WHAT YOU ARE ASKED TO DO:
Each entry should be written out once more, exactly as given below.

DATA SHOWN:

-- ==== Sys2Proof/Tests/Slice0.lean ====
section
/-! SUPPORT. Tests: the checks of WellFormed refuse ill-formed parameters, words written out from the spec
decode to their operations, each operation does what a vector of 95_test_vectors.md says, and for every
statement with hypotheses a witness that meets them. -/

namespace Sys2Proof.Tests

open Sys2Proof Sys2Proof.Machine

/-! ## Helpers -/

/-- The state that an operation leaves. -/
def ran (i : Instr) (s : State) : State :=
  match exec i s with
  | .next t => t
  | .fault _ => s
  | .refused _ => s

/-- A BUSY engine with the given OP and input, the other registers as reset leaves them. -/
def withInput (op : BitVec 4) (bs : Bytes) : State :=
  { State.reset with
    phase := .busy, latchOp := op, latchLen := BitVec.ofNat 32 bs.length, inMem := Memory.ofBytes bs }

/-- The reset state with the given agenda. -/
def queued (es : List Event) : State := { State.reset with agenda := es }

/-- The same while the engine is BUSY. -/
def queuedBusy (es : List Event) : State := { State.reset with phase := .busy, agenda := es }

theorem input_withInput (op : BitVec 4) {bs : Bytes} (h : bs.length < 2 ^ 32) : (withInput op bs).input = bs := by
  have : (BitVec.ofNat 32 bs.length).toNat = bs.length := by
    rw [BitVec.toNat_ofNat]
    exact Nat.mod_eq_of_lt h
  show (Memory.ofBytes bs).window _ 0 (BitVec.ofNat 32 bs.length).toNat = bs
  rw [this]
  exact window_ofBytes _ bs

/-! ## WellFormed smoke: one ill-formed value for each check (00_scope.md R7) -/

theorem test_refuses_empty_inMem : ¬ ({ Params.default with inMemSize := 0 } : Params).InSizeOk := by decide

theorem test_refuses_large_inMem : ¬ ({ Params.default with inMemSize := 0x1000001 } : Params).InSizeOk := by
  decide

theorem test_refuses_empty_xs : ¬ ({ Params.default with xsSize := 0 } : Params).XsSizeOk := by decide

theorem test_refuses_large_xs : ¬ ({ Params.default with xsSize := 0x400001 } : Params).XsSizeOk := by decide

theorem test_refuses_small_outMem : ¬ ({ Params.default with outMemSize := 0x3FFFFF } : Params).OutSizeOk := by
  decide

theorem test_refuses_outMem_below_image :
    ¬ ({ Params.default with inMemSize := 1, xsSize := 1, outMemSize := 1474559 } : Params).OutSizeOk := by decide

theorem test_refuses_large_outMem : ¬ ({ Params.default with outMemSize := 0x1000001 } : Params).OutSizeOk := by
  decide

theorem test_refuses_short_alphabet :
    ¬ ({ Params.default with alphabet := Params.defaultAlphabet.tail } : Params).AlphabetOk := by decide +kernel

theorem test_refuses_repeated_alphabet :
    ¬ ({ Params.default with alphabet := List.replicate 64 0x21 } : Params).AlphabetOk := by decide +kernel
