-- ==== Sys2Proof/Syntax.lean ====
section
/-! DEFINITION. The commands of the A256: one constructor for each row of the opcode table, with the operands the rule
of the row speaks of. The table gives its rows no fields, so the operands are the model's (log entry 2). Every command
first carries `dt`, the ticks (R7) that have passed since the command before it (log entry 1). -/

namespace Sys2Proof

/-- Who accesses registers (R394): the two PCIe functions, the SMBus target, the Ethernet management port of each
octet, and each ring position that sends CTL requests. -/
inductive Requester where
  | pf0
  | pf1
  | smbus
  | eth (octet : Fin 4)
  | ring (pos : Fin 64)
  deriving DecidableEq, Repr

/-- A ring direction (R276). -/
inductive Dir where
  | east
  | west
  deriving DecidableEq, Repr

/-- What the row of a training attempt, a check or a device-side test answers. -/
inductive Verdict where
  | pass
  | fail
  deriving DecidableEq, Repr

/-- The outcome that a scrub or a use finds at a protected SRAM word (R351). -/
inductive SramFind where
  /-- A single-bit error, corrected in place. -/
  | corrected
  /-- An uncorrectable word of the Eve slice of a bank, holding a sample of channel `chan` taken at `instant`. -/
  | eve (bank chan : Fin 16) (instant : Nat)
  /-- An uncorrectable word of a Tally-held sum of a group. -/
  | tally (group : Fin 32)
  /-- An uncorrectable word of a histogram grid of a group. -/
  | grid (group : Fin 32)
  /-- An uncorrectable word of a Harvest local memory. -/
  | lmem (engine : Fin 5) (word : Fin 4096)
  /-- An uncorrectable copy in the AON ledger SRAM, restored from the other copy. -/
  | ledger
  deriving DecidableEq, Repr

/-- What the patrol scrub or a read finds at one granule of a row (R211). -/
inductive GranuleFind where
  | clean
  | corrected (multiBit : Bool)
  | uncorrectable
  deriving DecidableEq, Repr

/-- A read of a slot of a stack (R195), for a requesting port (R201). -/
structure SlotRead where
  slot : Nat
  port : Fin 25
  deriving DecidableEq, Repr

/-- The bytes a view is asked for: from an address on, so many. -/
structure Span where
  addr : Nat
  len : Nat
  deriving DecidableEq, Repr

/-- How a capture granule is refused (R203): for a full queue or for want of a token, and whether the granule is one of the
pre-trigger ring (R140) or of a record. -/
structure RefusedAs where
  queueFull : Bool
  ring : Bool
  deriving DecidableEq, Repr

/-- What training finds at the far end of a ring segment (R277): the highest generation of its unit, and whether it is an A064. -/
structure FarEnd where
  genMax : Nat
  a064 : Bool
  deriving DecidableEq, Repr

/-- A ring link frame that fails its CRC (R276): of class TRIG or another, and the later bad frames of its replay. -/
structure BadFrame where
  trig : Bool
  later : Nat
  deriving DecidableEq, Repr

/-- What an ALIGN frame reports of the neighbour that sent it (R279, R287 to R289, R306): its position where one is set,
whether it is an A064, the Epoch source it follows and its hop distance to it, the stamp of the frame's departure, the stamp
at which it took our latest ALIGN frame, and the ticks that an Epoch load on the source has just added. The spec gives the
frame no layout. -/
structure AlignBody where
  pos : Option (Fin 64)
  a064 : Bool
  source : Option (Fin 64)
  hops : Nat
  departed : Nat
  took : Option Nat
  load : Int
  deriving DecidableEq, Repr
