-- ==== Sys2Proof/Machine/Regs.lean ====
section
/-! DEFINITION. The BAR0 offsets of the registers by name (R389 and the register tables of the chapters). `b` is the
block instance (bank, group, stack, engine) and `i` the instance of the register within its block. -/

namespace Sys2Proof.Machine.Reg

COMPLETED TASK:
-- ==== Sys2Proof/Tests/Slice0.lean ====
section
/-! SUPPORT. Tests: the checks of WellFormed refuse ill-formed parameters, words written out from the spec
decode to their operations, each operation does what a vector of 95_test_vectors.md says, and for every
statement with hypotheses a witness that meets them. -/

namespace Sys2Proof.Tests

open Sys2Proof Sys2Proof.Machine

/-! ## Helpers -/

/-- The state that an operation leaves. -/
def ran (i : Instr) (s : State) : State :=
  match exec i s with
  | .next t => t
  | .fault _ => s
  | .refused _ => s

/-- A BUSY engine with the given OP and input, the other registers as reset leaves them. -/
def withInput (op : BitVec 4) (bs : Bytes) : State :=
  { State.reset with
    phase := .busy, latchOp := op, latchLen := BitVec.ofNat 32 bs.length, inMem := Memory.ofBytes bs }

/-- The reset state with the given agenda. -/
def queued (es : List Event) : State := { State.reset with agenda := es }

/-- The same while the engine is BUSY. -/
def queuedBusy (es : List Event) : State := { State.reset with phase := .busy, agenda := es }

theorem input_withInput (op : BitVec 4) {bs : Bytes} (h : bs.length < 2 ^ 32) : (withInput op bs).input = bs := by
  have : (BitVec.ofNat 32 bs.length).toNat = bs.length := by
    rw [BitVec.toNat_ofNat]
    exact Nat.mod_eq_of_lt h
  show (Memory.ofBytes bs).window _ 0 (BitVec.ofNat 32 bs.length).toNat = bs
  rw [this]
  exact window_ofBytes _ bs

/-! ## WellFormed smoke: one ill-formed value for each check (00_scope.md R7) -/

theorem test_refuses_empty_inMem : ¬ ({ Params.default with inMemSize := 0 } : Params).InSizeOk := by decide

theorem test_refuses_large_inMem : ¬ ({ Params.default with inMemSize := 0x1000001 } : Params).InSizeOk := by
  decide

theorem test_refuses_empty_xs : ¬ ({ Params.default with xsSize := 0 } : Params).XsSizeOk := by decide

theorem test_refuses_large_xs : ¬ ({ Params.default with xsSize := 0x400001 } : Params).XsSizeOk := by decide

theorem test_refuses_small_outMem : ¬ ({ Params.default with outMemSize := 0x3FFFFF } : Params).OutSizeOk := by
  decide

theorem test_refuses_outMem_below_image :
    ¬ ({ Params.default with inMemSize := 1, xsSize := 1, outMemSize := 1474559 } : Params).OutSizeOk := by decide

theorem test_refuses_large_outMem : ¬ ({ Params.default with outMemSize := 0x1000001 } : Params).OutSizeOk := by
  decide

theorem test_refuses_short_alphabet :
    ¬ ({ Params.default with alphabet := Params.defaultAlphabet.tail } : Params).AlphabetOk := by decide +kernel

theorem test_refuses_repeated_alphabet :
    ¬ ({ Params.default with alphabet := List.replicate 64 0x21 } : Params).AlphabetOk := by decide +kernel
-- ==== Sys2Proof/Syntax.lean ====
section
/-! DEFINITION. The commands of the A256: one constructor for each row of the opcode table, with the operands the rule
of the row speaks of. The table gives its rows no fields, so the operands are the model's (log entry 2). Every command
first carries `dt`, the ticks (R7) that have passed since the command before it (log entry 1). -/

namespace Sys2Proof

/-- Who accesses registers (R394): the two PCIe functions, the SMBus target, the Ethernet management port of each
octet, and each ring position that sends CTL requests. -/
inductive Requester where
  | pf0
  | pf1
  | smbus
  | eth (octet : Fin 4)
  | ring (pos : Fin 64)
  deriving DecidableEq, Repr

/-- A ring direction (R276). -/
inductive Dir where
  | east
  | west
  deriving DecidableEq, Repr

/-- What the row of a training attempt, a check or a device-side test answers. -/
inductive Verdict where
  | pass
  | fail
  deriving DecidableEq, Repr

/-- The outcome that a scrub or a use finds at a protected SRAM word (R351). -/
inductive SramFind where
  /-- A single-bit error, corrected in place. -/
  | corrected
  /-- An uncorrectable word of the Eve slice of a bank, holding a sample of channel `chan` taken at `instant`. -/
  | eve (bank chan : Fin 16) (instant : Nat)
  /-- An uncorrectable word of a Tally-held sum of a group. -/
  | tally (group : Fin 32)
  /-- An uncorrectable word of a histogram grid of a group. -/
  | grid (group : Fin 32)
  /-- An uncorrectable word of a Harvest local memory. -/
  | lmem (engine : Fin 5) (word : Fin 4096)
  /-- An uncorrectable copy in the AON ledger SRAM, restored from the other copy. -/
  | ledger
  deriving DecidableEq, Repr

/-- What the patrol scrub or a read finds at one granule of a row (R211). -/
inductive GranuleFind where
  | clean
  | corrected (multiBit : Bool)
  | uncorrectable
  deriving DecidableEq, Repr

/-- A read of a slot of a stack (R195), for a requesting port (R201). -/
structure SlotRead where
  slot : Nat
  port : Fin 25
  deriving DecidableEq, Repr

/-- The bytes a view is asked for: from an address on, so many. -/
structure Span where
  addr : Nat
  len : Nat
  deriving DecidableEq, Repr

/-- How a capture granule is refused (R203): for a full queue or for want of a token, and whether the granule is one of the
pre-trigger ring (R140) or of a record. -/
structure RefusedAs where
  queueFull : Bool
  ring : Bool
  deriving DecidableEq, Repr

/-- What training finds at the far end of a ring segment (R277): the highest generation of its unit, and whether it is an A064. -/
structure FarEnd where
  genMax : Nat
  a064 : Bool
  deriving DecidableEq, Repr

/-- A ring link frame that fails its CRC (R276): of class TRIG or another, and the later bad frames of its replay. -/
structure BadFrame where
  trig : Bool
  later : Nat
  deriving DecidableEq, Repr

/-- What an ALIGN frame reports of the neighbour that sent it (R279, R287 to R289, R306): its position where one is set,
whether it is an A064, the Epoch source it follows and its hop distance to it, the stamp of the frame's departure, the stamp
at which it took our latest ALIGN frame, and the ticks that an Epoch load on the source has just added. The spec gives the
frame no layout. -/
structure AlignBody where
  pos : Option (Fin 64)
  a064 : Bool
  source : Option (Fin 64)
  hops : Nat
  departed : Nat
  took : Option Nat
  load : Int
  deriving DecidableEq, Repr
-- ==== Sys2Proof/Machine/Regs.lean ====
section
/-! DEFINITION. The BAR0 offsets of the registers by name (R389 and the register tables of the chapters). `b` is the
block instance (bank, group, stack, engine) and `i` the instance of the register within its block. -/

namespace Sys2Proof.Machine.Reg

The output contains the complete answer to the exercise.